> **Task to carry out**
Look through the entries for the string "last" and copy every line where it shows up.

(Data extracted from a collection)

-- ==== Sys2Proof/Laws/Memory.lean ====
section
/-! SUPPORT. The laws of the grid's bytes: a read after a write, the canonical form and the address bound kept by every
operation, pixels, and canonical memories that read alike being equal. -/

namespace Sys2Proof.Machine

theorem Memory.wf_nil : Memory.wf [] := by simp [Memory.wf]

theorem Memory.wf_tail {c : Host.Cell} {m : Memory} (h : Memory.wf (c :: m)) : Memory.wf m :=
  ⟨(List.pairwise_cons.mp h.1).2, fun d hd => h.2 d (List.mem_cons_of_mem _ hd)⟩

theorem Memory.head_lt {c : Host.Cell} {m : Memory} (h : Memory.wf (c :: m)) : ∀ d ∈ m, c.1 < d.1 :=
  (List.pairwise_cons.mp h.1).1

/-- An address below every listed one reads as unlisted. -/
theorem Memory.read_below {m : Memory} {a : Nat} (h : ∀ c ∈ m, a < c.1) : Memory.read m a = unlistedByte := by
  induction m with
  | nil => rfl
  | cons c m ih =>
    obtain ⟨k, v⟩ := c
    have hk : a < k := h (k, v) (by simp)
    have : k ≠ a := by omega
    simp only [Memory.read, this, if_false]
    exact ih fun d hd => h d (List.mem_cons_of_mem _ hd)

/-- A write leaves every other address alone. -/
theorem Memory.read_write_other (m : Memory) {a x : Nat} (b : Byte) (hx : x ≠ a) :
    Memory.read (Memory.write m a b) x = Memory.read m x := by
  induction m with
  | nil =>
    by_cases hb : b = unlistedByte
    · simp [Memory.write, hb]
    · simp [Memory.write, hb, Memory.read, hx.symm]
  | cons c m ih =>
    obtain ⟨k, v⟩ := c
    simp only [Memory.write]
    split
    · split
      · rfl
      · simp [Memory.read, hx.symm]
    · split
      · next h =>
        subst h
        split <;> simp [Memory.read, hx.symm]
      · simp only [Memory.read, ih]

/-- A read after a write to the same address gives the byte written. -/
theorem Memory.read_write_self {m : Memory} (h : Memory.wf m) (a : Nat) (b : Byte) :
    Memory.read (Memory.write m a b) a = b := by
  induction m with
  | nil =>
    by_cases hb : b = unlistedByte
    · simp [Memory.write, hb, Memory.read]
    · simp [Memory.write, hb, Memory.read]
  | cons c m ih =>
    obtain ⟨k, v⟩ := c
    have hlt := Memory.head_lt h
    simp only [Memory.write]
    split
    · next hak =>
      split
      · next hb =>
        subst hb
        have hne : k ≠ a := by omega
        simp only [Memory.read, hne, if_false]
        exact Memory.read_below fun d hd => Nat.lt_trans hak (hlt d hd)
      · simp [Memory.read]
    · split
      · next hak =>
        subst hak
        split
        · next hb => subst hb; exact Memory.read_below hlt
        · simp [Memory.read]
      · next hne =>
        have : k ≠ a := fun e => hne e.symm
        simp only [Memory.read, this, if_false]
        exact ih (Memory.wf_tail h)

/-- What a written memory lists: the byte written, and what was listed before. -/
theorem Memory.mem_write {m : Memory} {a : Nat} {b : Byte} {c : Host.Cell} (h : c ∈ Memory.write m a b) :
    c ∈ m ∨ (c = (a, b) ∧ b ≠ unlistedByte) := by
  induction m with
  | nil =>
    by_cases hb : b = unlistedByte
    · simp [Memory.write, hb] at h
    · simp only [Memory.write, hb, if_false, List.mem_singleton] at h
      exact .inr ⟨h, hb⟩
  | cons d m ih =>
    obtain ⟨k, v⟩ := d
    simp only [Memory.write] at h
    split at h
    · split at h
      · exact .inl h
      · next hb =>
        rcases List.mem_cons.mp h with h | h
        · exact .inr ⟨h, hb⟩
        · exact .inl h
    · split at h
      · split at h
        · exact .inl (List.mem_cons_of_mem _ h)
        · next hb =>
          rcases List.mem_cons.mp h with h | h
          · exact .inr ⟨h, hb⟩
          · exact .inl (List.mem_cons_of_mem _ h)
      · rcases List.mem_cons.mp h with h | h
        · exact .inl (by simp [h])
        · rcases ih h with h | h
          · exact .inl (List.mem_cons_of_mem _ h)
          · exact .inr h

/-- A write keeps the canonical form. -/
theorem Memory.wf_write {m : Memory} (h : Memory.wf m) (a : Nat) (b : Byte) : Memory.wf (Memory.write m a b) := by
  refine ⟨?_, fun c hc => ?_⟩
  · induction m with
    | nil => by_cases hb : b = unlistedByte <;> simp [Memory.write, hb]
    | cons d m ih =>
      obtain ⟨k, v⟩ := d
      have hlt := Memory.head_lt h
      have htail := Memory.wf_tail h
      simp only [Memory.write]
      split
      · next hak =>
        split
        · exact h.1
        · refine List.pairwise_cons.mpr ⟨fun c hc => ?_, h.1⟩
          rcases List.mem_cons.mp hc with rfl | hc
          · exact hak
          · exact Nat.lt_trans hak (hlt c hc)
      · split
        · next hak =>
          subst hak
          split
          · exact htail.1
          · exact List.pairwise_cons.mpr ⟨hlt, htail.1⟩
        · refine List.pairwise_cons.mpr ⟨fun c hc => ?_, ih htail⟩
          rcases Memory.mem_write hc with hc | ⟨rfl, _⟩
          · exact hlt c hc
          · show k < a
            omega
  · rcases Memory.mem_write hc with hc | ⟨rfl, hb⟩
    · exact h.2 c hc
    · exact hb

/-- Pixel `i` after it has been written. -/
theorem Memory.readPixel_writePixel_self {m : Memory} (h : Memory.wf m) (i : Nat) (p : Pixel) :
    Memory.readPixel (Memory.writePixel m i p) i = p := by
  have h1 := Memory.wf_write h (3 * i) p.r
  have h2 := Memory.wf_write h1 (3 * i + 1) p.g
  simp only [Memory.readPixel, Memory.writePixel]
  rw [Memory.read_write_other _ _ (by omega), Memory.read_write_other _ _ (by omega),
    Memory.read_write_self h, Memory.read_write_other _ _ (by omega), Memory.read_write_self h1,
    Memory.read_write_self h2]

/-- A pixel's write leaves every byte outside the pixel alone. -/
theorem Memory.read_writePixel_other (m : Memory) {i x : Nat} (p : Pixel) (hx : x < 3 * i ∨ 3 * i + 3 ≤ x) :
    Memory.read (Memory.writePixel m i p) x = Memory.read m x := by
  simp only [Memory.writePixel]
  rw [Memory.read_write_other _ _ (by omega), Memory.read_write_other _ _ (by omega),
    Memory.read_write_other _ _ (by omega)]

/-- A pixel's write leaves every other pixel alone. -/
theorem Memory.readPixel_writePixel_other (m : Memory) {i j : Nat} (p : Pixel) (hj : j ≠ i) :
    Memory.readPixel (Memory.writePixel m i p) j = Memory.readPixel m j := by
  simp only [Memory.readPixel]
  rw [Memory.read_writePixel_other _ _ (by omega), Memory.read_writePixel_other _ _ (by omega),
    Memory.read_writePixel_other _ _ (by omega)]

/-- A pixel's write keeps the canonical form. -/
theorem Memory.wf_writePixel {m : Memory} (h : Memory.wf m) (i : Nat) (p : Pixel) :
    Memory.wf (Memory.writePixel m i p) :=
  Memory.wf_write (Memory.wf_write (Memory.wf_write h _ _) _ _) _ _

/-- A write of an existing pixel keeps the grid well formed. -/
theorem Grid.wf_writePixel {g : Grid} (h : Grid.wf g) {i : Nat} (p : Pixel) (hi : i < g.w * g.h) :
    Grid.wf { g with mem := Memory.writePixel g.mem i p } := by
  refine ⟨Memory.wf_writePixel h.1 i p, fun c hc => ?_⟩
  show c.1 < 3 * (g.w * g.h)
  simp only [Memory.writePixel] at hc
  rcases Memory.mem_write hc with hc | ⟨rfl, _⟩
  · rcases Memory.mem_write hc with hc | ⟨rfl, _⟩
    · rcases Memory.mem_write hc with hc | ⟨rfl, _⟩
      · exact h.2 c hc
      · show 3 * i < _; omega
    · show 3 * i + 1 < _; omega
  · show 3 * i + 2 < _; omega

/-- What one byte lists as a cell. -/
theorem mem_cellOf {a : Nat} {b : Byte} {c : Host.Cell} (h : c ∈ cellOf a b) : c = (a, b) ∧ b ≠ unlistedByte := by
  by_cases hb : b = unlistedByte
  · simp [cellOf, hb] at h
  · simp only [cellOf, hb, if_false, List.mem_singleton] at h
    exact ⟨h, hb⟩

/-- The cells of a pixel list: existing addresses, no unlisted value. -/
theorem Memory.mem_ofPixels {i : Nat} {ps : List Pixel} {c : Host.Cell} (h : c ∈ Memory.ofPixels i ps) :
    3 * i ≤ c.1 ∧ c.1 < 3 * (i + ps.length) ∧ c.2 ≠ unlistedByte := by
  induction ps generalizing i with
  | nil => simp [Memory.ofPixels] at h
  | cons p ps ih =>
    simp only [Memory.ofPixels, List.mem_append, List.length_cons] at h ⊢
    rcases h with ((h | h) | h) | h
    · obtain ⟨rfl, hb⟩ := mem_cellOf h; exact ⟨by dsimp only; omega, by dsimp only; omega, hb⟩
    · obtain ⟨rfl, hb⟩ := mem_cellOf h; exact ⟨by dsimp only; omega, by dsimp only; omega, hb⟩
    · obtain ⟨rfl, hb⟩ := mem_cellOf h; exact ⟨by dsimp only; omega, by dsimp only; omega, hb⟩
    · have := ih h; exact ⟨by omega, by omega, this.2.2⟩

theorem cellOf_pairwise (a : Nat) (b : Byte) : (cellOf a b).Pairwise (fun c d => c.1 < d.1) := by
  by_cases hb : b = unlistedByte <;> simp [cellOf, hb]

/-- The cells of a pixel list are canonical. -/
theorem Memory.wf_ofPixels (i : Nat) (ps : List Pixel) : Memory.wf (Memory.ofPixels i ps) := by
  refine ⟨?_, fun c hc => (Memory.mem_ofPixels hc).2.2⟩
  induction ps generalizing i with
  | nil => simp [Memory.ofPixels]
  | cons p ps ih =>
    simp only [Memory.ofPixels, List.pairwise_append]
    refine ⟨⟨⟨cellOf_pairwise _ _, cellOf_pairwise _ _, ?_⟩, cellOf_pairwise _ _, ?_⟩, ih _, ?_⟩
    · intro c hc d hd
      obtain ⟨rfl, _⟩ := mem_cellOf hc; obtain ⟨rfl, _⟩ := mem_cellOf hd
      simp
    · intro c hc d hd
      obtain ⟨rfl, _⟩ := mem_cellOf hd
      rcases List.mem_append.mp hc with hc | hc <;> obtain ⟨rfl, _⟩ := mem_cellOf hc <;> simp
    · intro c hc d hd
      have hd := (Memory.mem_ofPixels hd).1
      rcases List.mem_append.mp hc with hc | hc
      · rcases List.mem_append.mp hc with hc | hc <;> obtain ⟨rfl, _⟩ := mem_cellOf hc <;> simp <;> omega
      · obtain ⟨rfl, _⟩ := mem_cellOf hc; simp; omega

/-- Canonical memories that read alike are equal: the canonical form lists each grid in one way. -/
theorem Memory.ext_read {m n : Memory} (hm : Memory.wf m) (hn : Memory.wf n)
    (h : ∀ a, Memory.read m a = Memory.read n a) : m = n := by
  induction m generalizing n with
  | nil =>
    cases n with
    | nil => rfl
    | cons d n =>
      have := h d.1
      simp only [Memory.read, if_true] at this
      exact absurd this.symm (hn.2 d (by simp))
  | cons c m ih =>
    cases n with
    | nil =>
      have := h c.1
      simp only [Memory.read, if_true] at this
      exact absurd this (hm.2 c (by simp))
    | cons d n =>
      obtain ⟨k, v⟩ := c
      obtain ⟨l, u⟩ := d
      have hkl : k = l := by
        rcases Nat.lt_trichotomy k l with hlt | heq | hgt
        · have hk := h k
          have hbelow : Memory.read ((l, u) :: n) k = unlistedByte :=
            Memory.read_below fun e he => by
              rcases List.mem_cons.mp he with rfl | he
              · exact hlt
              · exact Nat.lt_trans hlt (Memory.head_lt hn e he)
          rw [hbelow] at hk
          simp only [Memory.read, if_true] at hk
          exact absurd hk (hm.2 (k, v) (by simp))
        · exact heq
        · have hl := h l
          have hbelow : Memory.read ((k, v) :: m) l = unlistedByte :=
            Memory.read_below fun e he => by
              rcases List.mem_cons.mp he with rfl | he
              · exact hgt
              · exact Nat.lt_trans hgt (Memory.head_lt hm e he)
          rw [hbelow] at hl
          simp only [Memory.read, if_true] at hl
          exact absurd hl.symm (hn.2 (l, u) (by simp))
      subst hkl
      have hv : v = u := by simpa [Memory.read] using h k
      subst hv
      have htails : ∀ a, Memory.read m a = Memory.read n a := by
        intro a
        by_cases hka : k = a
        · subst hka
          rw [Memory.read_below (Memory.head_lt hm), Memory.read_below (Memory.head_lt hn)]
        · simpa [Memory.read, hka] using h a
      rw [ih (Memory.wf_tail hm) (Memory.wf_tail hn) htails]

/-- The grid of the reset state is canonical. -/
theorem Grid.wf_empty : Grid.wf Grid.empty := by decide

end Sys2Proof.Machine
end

...

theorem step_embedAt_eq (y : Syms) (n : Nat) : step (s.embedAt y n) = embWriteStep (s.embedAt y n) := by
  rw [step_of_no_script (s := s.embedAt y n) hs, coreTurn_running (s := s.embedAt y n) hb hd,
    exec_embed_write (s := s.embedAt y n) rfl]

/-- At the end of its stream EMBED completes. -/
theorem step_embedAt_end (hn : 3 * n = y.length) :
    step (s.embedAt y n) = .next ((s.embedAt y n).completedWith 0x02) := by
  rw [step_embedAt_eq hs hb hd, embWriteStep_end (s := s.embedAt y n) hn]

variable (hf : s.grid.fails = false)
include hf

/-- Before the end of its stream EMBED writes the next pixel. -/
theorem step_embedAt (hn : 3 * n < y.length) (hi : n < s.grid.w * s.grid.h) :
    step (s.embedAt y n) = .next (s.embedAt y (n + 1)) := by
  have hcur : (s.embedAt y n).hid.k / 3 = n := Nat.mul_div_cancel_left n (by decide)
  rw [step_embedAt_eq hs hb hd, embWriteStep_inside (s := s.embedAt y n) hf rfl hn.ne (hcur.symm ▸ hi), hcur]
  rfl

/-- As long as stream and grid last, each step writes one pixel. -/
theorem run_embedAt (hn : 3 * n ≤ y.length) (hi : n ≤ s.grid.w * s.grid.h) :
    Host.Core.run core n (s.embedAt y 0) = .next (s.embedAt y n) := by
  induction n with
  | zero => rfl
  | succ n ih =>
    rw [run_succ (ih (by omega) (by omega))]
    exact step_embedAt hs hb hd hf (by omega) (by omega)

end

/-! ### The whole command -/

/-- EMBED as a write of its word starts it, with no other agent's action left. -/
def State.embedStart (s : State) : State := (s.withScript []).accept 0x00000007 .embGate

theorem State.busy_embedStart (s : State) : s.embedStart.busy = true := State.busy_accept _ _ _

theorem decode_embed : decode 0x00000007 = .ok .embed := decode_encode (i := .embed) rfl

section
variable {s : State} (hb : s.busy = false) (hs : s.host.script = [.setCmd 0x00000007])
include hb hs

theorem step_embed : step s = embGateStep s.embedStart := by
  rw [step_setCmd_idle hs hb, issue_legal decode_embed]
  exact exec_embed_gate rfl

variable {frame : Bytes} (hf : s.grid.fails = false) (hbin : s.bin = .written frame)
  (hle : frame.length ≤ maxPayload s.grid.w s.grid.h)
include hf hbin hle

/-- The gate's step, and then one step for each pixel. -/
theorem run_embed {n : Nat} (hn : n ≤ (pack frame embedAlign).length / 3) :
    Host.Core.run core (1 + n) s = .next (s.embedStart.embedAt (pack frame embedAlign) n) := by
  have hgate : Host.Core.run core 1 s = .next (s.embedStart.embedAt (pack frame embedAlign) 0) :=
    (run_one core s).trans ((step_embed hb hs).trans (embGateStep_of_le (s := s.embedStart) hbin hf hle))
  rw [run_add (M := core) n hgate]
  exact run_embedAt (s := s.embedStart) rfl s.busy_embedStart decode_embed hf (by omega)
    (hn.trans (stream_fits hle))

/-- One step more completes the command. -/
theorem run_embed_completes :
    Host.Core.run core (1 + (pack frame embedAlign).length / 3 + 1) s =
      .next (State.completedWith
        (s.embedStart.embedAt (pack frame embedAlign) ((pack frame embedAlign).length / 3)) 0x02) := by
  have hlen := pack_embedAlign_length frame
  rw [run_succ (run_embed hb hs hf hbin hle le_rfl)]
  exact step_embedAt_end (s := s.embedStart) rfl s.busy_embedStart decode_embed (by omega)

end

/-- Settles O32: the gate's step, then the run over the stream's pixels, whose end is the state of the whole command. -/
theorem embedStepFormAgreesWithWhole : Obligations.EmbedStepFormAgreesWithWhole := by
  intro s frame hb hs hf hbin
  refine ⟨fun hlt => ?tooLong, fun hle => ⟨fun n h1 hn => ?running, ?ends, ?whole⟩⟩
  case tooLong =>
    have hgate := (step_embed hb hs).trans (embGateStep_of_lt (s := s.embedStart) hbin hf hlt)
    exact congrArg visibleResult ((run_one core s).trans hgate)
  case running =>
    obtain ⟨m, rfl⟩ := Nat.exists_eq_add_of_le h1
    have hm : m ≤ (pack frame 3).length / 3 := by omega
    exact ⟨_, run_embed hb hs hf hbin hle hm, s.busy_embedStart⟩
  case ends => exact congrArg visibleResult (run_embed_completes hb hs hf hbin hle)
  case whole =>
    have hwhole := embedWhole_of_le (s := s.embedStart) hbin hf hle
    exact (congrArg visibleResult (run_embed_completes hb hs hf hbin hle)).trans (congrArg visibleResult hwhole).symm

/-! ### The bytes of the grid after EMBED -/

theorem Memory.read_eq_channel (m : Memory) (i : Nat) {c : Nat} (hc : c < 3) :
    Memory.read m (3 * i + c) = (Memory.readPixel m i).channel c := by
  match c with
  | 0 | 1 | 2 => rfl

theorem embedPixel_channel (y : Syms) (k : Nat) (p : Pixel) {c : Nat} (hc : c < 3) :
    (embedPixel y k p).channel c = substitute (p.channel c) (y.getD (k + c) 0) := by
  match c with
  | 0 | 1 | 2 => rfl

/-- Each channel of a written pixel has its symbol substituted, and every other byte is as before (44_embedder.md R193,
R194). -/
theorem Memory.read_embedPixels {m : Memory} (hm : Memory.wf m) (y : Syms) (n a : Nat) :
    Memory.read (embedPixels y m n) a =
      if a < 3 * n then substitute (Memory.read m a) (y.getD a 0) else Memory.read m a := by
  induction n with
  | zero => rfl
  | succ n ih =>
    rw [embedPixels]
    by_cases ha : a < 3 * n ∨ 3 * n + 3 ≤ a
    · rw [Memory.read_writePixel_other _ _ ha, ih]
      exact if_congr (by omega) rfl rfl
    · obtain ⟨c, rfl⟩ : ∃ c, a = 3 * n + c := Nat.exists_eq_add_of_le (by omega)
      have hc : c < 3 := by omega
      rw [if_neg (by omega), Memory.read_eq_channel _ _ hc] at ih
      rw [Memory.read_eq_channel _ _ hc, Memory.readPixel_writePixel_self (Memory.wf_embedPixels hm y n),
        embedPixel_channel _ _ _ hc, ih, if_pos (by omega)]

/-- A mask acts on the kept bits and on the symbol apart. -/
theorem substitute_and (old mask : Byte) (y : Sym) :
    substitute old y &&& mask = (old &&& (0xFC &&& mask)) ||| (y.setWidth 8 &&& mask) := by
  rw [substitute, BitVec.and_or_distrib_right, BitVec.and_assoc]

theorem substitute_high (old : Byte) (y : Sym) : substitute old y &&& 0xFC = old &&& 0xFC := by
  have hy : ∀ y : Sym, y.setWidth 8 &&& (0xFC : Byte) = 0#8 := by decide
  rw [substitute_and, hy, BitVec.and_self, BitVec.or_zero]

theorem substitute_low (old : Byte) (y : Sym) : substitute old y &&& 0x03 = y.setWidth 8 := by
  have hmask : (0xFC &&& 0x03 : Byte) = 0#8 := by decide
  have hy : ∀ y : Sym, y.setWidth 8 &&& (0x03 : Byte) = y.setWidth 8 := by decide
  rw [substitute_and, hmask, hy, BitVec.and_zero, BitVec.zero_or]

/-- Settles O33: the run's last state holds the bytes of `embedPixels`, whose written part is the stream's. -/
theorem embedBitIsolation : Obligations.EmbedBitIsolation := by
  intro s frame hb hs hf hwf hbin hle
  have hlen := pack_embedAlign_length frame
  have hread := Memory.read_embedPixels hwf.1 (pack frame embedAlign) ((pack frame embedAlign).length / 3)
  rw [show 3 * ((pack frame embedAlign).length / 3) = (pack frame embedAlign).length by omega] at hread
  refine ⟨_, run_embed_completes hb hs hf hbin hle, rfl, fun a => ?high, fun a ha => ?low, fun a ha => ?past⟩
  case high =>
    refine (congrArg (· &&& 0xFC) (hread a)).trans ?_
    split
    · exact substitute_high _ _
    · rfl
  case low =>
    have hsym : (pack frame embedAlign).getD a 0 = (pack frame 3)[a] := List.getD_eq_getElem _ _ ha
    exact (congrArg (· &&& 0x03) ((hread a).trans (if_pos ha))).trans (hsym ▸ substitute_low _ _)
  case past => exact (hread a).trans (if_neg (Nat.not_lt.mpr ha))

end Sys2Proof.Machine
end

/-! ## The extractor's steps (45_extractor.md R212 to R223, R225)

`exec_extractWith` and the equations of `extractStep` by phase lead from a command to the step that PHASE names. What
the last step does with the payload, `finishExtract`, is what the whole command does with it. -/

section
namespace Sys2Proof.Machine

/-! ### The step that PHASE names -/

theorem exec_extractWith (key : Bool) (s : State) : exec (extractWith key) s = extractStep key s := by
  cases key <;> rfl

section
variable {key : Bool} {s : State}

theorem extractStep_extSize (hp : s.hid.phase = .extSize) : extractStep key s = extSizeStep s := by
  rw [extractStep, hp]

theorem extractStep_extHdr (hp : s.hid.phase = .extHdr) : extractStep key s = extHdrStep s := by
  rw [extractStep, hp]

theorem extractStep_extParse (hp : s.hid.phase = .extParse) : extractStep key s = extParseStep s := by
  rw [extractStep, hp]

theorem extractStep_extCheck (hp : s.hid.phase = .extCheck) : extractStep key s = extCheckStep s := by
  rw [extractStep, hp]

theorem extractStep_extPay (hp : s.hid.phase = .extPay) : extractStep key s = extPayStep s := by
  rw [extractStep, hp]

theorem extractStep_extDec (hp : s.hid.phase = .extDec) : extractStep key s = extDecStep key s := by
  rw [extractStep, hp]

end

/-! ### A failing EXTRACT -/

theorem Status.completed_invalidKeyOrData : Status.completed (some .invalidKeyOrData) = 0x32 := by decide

> **Expected answer**
/-- As long as stream and grid last, each step writes one pixel. -/
/-- Settles O33: the run's last state holds the bytes of `embedPixels`, whose written part is the stream's. -/
the last step does with the payload, `finishExtract`, is what the whole command does with it. -/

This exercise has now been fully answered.